Segment Start: Records shown
/-- The register a port means by an address: its own copy where each port has one (R19, R191). -/
def ownKey (p : Port) (addr : Nat) : Nat :=
  if blockOf addr = 17 ∨ (Reg.PEL_SIDX ≤ addr ∧ addr < Reg.PEL_NINST) then portKey (portCode p) addr else addr

/-! ### Writes -/

/-- What a write does in SYS, PWR and the field-die blocks; `i`, `j` are the register's indices. -/
def opSysField (r : RegRow) (i j k : Nat) (p : Port) (v : Word) (s : State) : State :=
  let b := r.base
  if b = Reg.SYS_MODE_REQ then wrModeReq p v s
  else if b = Reg.SYS_RESET then wrSysReset p v s
  else if b = Reg.PWR_PACK then wrPwrPack p v s
  else if b = Reg.PWR_REF then wrPwrRef p v s
  else if b = Reg.PWR_TRIAD then wrPwrTriad p v s
  else if b = Reg.AFE_LANE 0 then wrAfeLane i p v s
  else if b = Reg.AFE_INJ 0 then wrAfeInj i p v s
  else if b = Reg.CNV_CTRL 0 then wrCnvCtrl i p v s
  else if b = Reg.CNV_LTRIM 0 0 then wrCnvTrim i j false p v s
  else if b = Reg.CNV_STRIM 0 0 then wrCnvTrim i j true p v s
  else if b = Reg.AUX_CFG ∨ b = Reg.AUX_MASK_LO ∨ b = Reg.AUX_MASK_HI then wrAuxSet k p v s
  else if b = Reg.AUX_CMP then wrAuxCmp p v s
  else if b = Reg.AUX_GO then wrAuxGo v s
  else if b = Reg.AUX_URG then wrAuxUrg v s
  else if b = Reg.FIO_DICFG 0 then wrDicfg i p v s
  else if b = Reg.FIO_DOCFG 0 then wrDocfg i p v s
  else if b = Reg.FIO_FCTL 0 then wrFctl i p v s
  else if b = Reg.FIO_BDROP then wrBdrop p v s
  else s.plain k r.rw r.w1c v

/-- What a write does in DEC, SNF, MSR, PEL, TWV and ENG. -/
def opMeasure (r : RegRow) (i k : Nat) (p : Port) (v : Word) (s : State) : State :=
  let b := r.base
  if b = Reg.DEC_LANE 0 then wrDecLane i p v s
  else if b = Reg.DEC_HI 0 then wrThreshold i false p v s
  else if b = Reg.DEC_HH 0 then wrThreshold i true p v s
  else if b = Reg.SNF_CMD then wrSnfCmd p v s
  else if b = Reg.MSR_CFG 0 then wrMsrCfg i p v s
  else if b = Reg.MSR_SYNC 0 then (s.plain k r.rw r.w1c v).placeHyper k v p
  else if b = Reg.PEL_ICTRL 0 then wrIctrl i v s
  else if b = Reg.PEL_SIDX then wrSidx p v s
  else if b = Reg.PEL_SDATA then wrSdata p v s
  else if b = Reg.PEL_SCOMMIT then wrScommit p v s
  else if b = Reg.TWV_DCMD 0 then wrTwDcmd i p v s
  else if b = Reg.TWV_LCFG 0 ∨ b = Reg.TWV_LCORR 0 ∨ b = Reg.TWV_BCFG 0 ∨ b = Reg.TWV_LEN 0 ∨ b = Reg.TWV_VEL 0
      ∨ b = Reg.TWV_RTHR 0 then wrTwv k p v s
  else if b = Reg.ENG_HEEL then wrHeel p v s
  else s.plain k r.rw r.w1c v

/-- SLX_HVAL: the value reaches the image of frame f + 3 (R213, R263). -/
def wrHval (part i : Nat) (v : Word) (s : State) : State :=
  let t := s.wr (Reg.SLX_HVAL part i) v
  { t with triad := { t.triad with hostVals := t.triad.hostVals ++ [((s.frame + 3) % 2 ^ 32, 7704 + 64 * part + i, v)] } }

/-- What a write does in SLX, ACQ, EVL, TIM, PBX, MEM and SEC. -/
def opService (r : RegRow) (i j k : Nat) (p : Port) (v : Word) (s : State) : State :=
  let b := r.base
  if b = Reg.SLX_FCMD 0 then wrFcmd i p v s
  else if b = Reg.SLX_HVAL 0 0 then wrHval i j v s
  else if b = Reg.ACQ_RCTRL 0 then wrRctrl i v s
  else if b = Reg.ACQ_TEN 0 then wrTen i p v s
  else if b = Reg.EVL_LCTRL 0 then wrStoreCtl (.log ⟨i % 4, Nat.mod_lt _ (by decide)⟩) p v s
  else if b = Reg.EVL_KCTRL then wrStoreCtl .kennel p v s
  else if b = Reg.EVL_LRPTR 0 then wrReadPtr (.log ⟨i % 4, Nat.mod_lt _ (by decide)⟩) v s
  else if b = Reg.EVL_KRPTR then wrReadPtr .kennel v s
  else if b = Reg.TIM_FREQ then wrTimFreq v s
  else if b = Reg.TIM_CMD then wrTimCmd p v s
  else if b = Reg.PBX_PRXCTL 0 then wrPrxctl i v s
  else if b = Reg.PBX_PTXCTL 0 then wrPtxctl i v s
  else if b = Reg.PBX_PTX 0 0 then (s.plain k r.rw r.w1c v).freshWin (winTx i + j) 1
  else if b = Reg.MEM_TCTL then wrTctl v s
  else if b = Reg.SEC_LOADCMD then wrLoadcmd p v s
  else if b = Reg.SEC_FUSECMD then wrFusecmd p v s
  else s.plain k r.rw r.w1c v

/-- The ring whose control register an offset is, and the ring whose window it lies in. -/
def ctlRing (addr : Nat) : Option Ring :=
  ([.cmd, .cpl, .evq, .rcq, .msq] : List Ring).find? (fun q => (ringCtl q).1 == addr)
def winRing (addr : Nat) : Option Ring :=
  ([.cmd, .cpl, .evq, .rcq, .msq] : List Ring).find? (fun q => decide (ringBase q ≤ addr) && decide (addr < ringBase q + 0x20))

/-- What a write does in a port's HQ instance. -/
def opQueue (r : RegRow) (q k : Nat) (addr : Nat) (v : Word) (s : State) : State :=
  match ctlRing addr with
  | some x => wrRingCtl q x v s
  | none => s.plain k r.rw r.w1c v

/-- The action of a write to a register. -/
def regWrite (r : RegRow) (i j : Nat) (p : Port) (addr : Nat) (v : Word) (s : State) : State :=
  let k := ownKey p addr
  match blockOf addr with
  | 0 | 1 | 2 | 3 | 5 | 16 => opSysField r i j k p v s
  | 4 | 6 | 7 | 8 | 9 | 10 => opMeasure r i k p v s
  | 17 => match p with
    | .hp q => opQueue r q.val k addr v s
    | .svc => s
  | _ => opService r i j k p v s

/-- The rsv bits of a register: those of its row, and in virtual lanes more of DEC_LANE and DEC_LSTAT (R116). -/
def rsvAt (r : RegRow) (i : Nat) : Word :=
  if r.base = Reg.DEC_LANE 0 then decLaneRsv i
  else if r.base = Reg.DEC_LSTAT 0 ∧ 256 ≤ i then r.rsv ||| 0x0FFF00FC#32
  else r.rsv

/-- A write to BAR2: doorbells and the MSI-X table, whose vector control unmasks (R369). -/
def barWrite (p : Fin 4) (off : Nat) (v : Word) (s : State) : R :=
  match ([.cmd, .cpl, .evq, .rcq, .msq] : List Ring).find? (fun q => ringBell q == off) with
  | some q => bellRow p q v s
  | none =>
    if 0x2000 ≤ off ∧ off < 0x2200 ∧ s.reaches (.hp p) .engine = true then
      let k := bar2Key p.val off
      if off % 16 = 12 then
        let n := (off - 0x2000) / 16
        let t := s.wr k (v &&& 1#32)
        let pba := bar2Key p.val 0x3000
        if bit v 0 = false ∧ s.flag pba n = true then .next ((t.setFlag pba n false).emit (.msix p n)) else .next t
      else .next (s.wr k v)
    else .next s
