-- ==== Sys2Proof/Machine/Step.lean ====
section
/-!
DEFINITION. Sys2Proof/Machine/Step.lean: one step of the block: the command at the front of the queue runs with the queue's
rest; with an empty queue one TCLK edge inside the present frame passes (assumption log 8).
-/
namespace Sys2Proof.Machine

/-- One step. -/
def step (s : State) : Host.Outcome State Fault Refusal :=
  match s.pending with
  | [] => .next s.tick
  | c :: rest => exec c { s with pending := rest }

/-- The command that a word spells, put at the front of the queue; the table gives no row bits, so no word spells one. -/
def State.withFetchWord (s : State) (nbits w : Nat) : State :=
  match decodeTableWord nbits w with
  | some c => { s with pending := c :: s.pending }
  | none => s

end Sys2Proof.Machine
end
Segment End: Records shown
**Requirement**
Write out each line above that contains the word "false".

**Result of this exercise**
  else if b = Reg.CNV_LTRIM 0 0 then wrCnvTrim i j false p v s
  else if b = Reg.DEC_HI 0 then wrThreshold i false p v s
        if bit v 0 = false ∧ s.flag pba n = true then .next ((t.setFlag pba n false).emit (.msix p n)) else .next t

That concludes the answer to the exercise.